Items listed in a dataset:
**********

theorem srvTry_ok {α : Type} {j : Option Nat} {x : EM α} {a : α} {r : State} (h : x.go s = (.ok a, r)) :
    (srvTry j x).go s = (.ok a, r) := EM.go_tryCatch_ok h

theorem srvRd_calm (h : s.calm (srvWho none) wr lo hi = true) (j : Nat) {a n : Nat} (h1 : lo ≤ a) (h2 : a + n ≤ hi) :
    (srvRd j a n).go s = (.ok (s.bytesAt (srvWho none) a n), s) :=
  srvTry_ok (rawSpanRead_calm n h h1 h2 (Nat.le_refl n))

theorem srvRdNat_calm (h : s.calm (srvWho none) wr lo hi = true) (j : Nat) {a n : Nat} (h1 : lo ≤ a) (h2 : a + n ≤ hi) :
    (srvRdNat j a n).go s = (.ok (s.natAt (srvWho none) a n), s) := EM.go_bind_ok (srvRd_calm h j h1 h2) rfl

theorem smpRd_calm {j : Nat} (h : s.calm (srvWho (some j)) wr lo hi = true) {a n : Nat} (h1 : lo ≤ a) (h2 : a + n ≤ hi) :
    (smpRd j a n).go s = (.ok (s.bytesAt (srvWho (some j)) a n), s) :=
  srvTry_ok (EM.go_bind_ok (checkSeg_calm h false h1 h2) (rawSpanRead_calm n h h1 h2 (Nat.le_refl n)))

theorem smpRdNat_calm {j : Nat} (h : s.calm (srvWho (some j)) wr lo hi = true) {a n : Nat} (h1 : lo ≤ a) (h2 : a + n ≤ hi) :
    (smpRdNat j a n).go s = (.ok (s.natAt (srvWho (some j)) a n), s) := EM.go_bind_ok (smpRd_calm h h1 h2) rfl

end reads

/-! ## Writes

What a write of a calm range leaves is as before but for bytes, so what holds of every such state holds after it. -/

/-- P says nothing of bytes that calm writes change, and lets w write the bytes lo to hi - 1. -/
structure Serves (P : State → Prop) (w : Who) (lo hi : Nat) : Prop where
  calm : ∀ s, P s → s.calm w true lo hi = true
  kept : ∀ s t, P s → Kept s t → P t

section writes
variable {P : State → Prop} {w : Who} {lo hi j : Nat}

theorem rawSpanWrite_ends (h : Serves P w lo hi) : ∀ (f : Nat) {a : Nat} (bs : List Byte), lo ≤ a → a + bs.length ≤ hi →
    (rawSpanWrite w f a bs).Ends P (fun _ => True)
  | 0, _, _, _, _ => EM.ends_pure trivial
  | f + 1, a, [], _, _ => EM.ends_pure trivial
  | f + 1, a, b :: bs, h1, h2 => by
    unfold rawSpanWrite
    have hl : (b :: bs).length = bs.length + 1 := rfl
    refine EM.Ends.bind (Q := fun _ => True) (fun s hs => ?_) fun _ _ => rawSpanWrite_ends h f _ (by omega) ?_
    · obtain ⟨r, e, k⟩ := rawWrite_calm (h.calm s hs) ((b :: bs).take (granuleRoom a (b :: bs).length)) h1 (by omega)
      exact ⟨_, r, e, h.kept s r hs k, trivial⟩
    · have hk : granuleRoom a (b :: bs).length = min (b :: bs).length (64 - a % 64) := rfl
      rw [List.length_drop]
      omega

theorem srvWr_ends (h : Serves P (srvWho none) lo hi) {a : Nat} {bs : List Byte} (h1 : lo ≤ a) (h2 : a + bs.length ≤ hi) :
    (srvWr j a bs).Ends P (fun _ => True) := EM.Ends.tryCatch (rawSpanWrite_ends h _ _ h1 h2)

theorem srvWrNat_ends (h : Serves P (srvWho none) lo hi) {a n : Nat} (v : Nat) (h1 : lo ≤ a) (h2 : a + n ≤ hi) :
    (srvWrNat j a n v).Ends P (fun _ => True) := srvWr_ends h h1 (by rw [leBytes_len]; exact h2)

**********

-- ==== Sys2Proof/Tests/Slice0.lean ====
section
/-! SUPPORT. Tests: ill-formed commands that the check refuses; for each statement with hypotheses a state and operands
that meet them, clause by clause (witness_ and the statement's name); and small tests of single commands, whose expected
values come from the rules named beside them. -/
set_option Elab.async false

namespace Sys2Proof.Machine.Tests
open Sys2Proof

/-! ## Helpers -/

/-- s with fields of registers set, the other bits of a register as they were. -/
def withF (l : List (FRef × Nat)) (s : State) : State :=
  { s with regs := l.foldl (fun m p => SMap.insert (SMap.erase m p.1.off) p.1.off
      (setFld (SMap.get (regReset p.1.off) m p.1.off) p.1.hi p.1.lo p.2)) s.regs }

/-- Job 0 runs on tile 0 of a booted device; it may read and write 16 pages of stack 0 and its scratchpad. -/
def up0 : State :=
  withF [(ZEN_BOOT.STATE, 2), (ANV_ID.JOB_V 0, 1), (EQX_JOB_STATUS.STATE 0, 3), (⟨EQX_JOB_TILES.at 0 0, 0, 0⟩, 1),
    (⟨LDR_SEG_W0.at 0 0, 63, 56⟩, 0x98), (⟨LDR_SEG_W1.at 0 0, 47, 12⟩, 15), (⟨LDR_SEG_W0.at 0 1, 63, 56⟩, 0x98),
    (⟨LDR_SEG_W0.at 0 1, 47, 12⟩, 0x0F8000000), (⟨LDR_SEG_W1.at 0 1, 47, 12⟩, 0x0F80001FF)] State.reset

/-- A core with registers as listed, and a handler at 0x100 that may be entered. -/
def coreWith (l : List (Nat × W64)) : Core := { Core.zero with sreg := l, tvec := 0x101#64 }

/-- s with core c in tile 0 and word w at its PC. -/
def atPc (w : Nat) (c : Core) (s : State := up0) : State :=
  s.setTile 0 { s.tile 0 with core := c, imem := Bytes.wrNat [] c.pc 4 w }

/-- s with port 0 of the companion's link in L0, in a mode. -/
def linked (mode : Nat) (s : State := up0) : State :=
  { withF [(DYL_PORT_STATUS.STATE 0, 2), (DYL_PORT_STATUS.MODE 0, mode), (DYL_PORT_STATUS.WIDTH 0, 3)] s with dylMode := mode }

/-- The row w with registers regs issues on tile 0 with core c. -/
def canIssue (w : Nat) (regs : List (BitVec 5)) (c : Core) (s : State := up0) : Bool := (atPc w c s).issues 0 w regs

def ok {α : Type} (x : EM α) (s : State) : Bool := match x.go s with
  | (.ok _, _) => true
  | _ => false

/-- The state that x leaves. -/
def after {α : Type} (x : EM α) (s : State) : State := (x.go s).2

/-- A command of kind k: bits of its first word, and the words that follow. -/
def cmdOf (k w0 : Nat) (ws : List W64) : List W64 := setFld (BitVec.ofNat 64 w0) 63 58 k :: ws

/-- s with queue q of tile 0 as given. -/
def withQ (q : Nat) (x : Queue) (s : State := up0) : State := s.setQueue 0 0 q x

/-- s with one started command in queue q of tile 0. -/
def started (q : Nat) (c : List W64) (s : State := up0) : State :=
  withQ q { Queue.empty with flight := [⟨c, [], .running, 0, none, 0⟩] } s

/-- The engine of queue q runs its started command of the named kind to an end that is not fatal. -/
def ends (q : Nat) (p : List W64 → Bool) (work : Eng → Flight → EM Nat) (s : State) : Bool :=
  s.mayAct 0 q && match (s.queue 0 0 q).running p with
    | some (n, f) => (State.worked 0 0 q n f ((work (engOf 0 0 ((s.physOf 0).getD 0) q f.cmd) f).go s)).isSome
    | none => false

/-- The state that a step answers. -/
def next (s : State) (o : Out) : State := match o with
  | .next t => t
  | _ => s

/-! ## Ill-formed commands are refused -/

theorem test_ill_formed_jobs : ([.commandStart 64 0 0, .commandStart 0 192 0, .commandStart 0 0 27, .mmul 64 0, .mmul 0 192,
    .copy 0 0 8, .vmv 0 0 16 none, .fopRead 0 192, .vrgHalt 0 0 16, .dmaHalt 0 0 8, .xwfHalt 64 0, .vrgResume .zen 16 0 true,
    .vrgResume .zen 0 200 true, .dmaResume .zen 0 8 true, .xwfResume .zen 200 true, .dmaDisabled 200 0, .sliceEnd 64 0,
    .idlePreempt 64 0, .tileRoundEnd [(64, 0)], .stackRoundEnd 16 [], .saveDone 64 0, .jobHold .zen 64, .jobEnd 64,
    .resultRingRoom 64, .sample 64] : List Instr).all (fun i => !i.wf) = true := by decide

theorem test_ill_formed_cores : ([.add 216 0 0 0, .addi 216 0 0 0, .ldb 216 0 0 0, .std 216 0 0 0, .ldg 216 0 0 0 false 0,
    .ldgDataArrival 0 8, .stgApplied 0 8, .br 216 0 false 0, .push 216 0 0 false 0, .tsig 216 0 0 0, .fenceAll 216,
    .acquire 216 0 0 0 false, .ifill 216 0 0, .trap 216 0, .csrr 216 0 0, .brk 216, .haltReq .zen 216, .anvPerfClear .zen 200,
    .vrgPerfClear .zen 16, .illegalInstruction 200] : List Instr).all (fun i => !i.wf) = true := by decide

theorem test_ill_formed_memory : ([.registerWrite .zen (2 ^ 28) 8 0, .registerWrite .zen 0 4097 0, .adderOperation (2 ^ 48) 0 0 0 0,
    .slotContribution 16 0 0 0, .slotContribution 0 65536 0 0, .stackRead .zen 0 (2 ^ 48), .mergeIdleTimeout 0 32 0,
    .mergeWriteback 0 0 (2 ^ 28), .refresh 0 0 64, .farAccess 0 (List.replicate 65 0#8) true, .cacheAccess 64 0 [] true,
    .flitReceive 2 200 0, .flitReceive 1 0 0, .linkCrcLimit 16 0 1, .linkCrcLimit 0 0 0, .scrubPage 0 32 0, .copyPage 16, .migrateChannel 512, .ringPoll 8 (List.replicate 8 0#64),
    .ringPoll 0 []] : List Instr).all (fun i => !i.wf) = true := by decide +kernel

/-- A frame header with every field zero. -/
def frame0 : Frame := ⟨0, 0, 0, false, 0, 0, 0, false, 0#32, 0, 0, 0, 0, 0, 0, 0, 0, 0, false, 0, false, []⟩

**********

-- EXERCISE --
Which lines run from the one holding "(h : x.go s" through the one holding "section writes" in the records above? Repeat them exactly, both included, and nothing more.

-- FINAL ANSWER --
theorem srvTry_ok {α : Type} {j : Option Nat} {x : EM α} {a : α} {r : State} (h : x.go s = (.ok a, r)) :
    (srvTry j x).go s = (.ok a, r) := EM.go_tryCatch_ok h

theorem srvRd_calm (h : s.calm (srvWho none) wr lo hi = true) (j : Nat) {a n : Nat} (h1 : lo ≤ a) (h2 : a + n ≤ hi) :
    (srvRd j a n).go s = (.ok (s.bytesAt (srvWho none) a n), s) :=
  srvTry_ok (rawSpanRead_calm n h h1 h2 (Nat.le_refl n))

theorem srvRdNat_calm (h : s.calm (srvWho none) wr lo hi = true) (j : Nat) {a n : Nat} (h1 : lo ≤ a) (h2 : a + n ≤ hi) :
    (srvRdNat j a n).go s = (.ok (s.natAt (srvWho none) a n), s) := EM.go_bind_ok (srvRd_calm h j h1 h2) rfl

theorem smpRd_calm {j : Nat} (h : s.calm (srvWho (some j)) wr lo hi = true) {a n : Nat} (h1 : lo ≤ a) (h2 : a + n ≤ hi) :
    (smpRd j a n).go s = (.ok (s.bytesAt (srvWho (some j)) a n), s) :=
  srvTry_ok (EM.go_bind_ok (checkSeg_calm h false h1 h2) (rawSpanRead_calm n h h1 h2 (Nat.le_refl n)))

theorem smpRdNat_calm {j : Nat} (h : s.calm (srvWho (some j)) wr lo hi = true) {a n : Nat} (h1 : lo ≤ a) (h2 : a + n ≤ hi) :
    (smpRdNat j a n).go s = (.ok (s.natAt (srvWho (some j)) a n), s) := EM.go_bind_ok (smpRd_calm h h1 h2) rfl

end reads

/-! ## Writes

What a write of a calm range leaves is as before but for bytes, so what holds of every such state holds after it. -/

/-- P says nothing of bytes that calm writes change, and lets w write the bytes lo to hi - 1. -/
structure Serves (P : State → Prop) (w : Who) (lo hi : Nat) : Prop where
  calm : ∀ s, P s → s.calm w true lo hi = true
  kept : ∀ s t, P s → Kept s t → P t

section writes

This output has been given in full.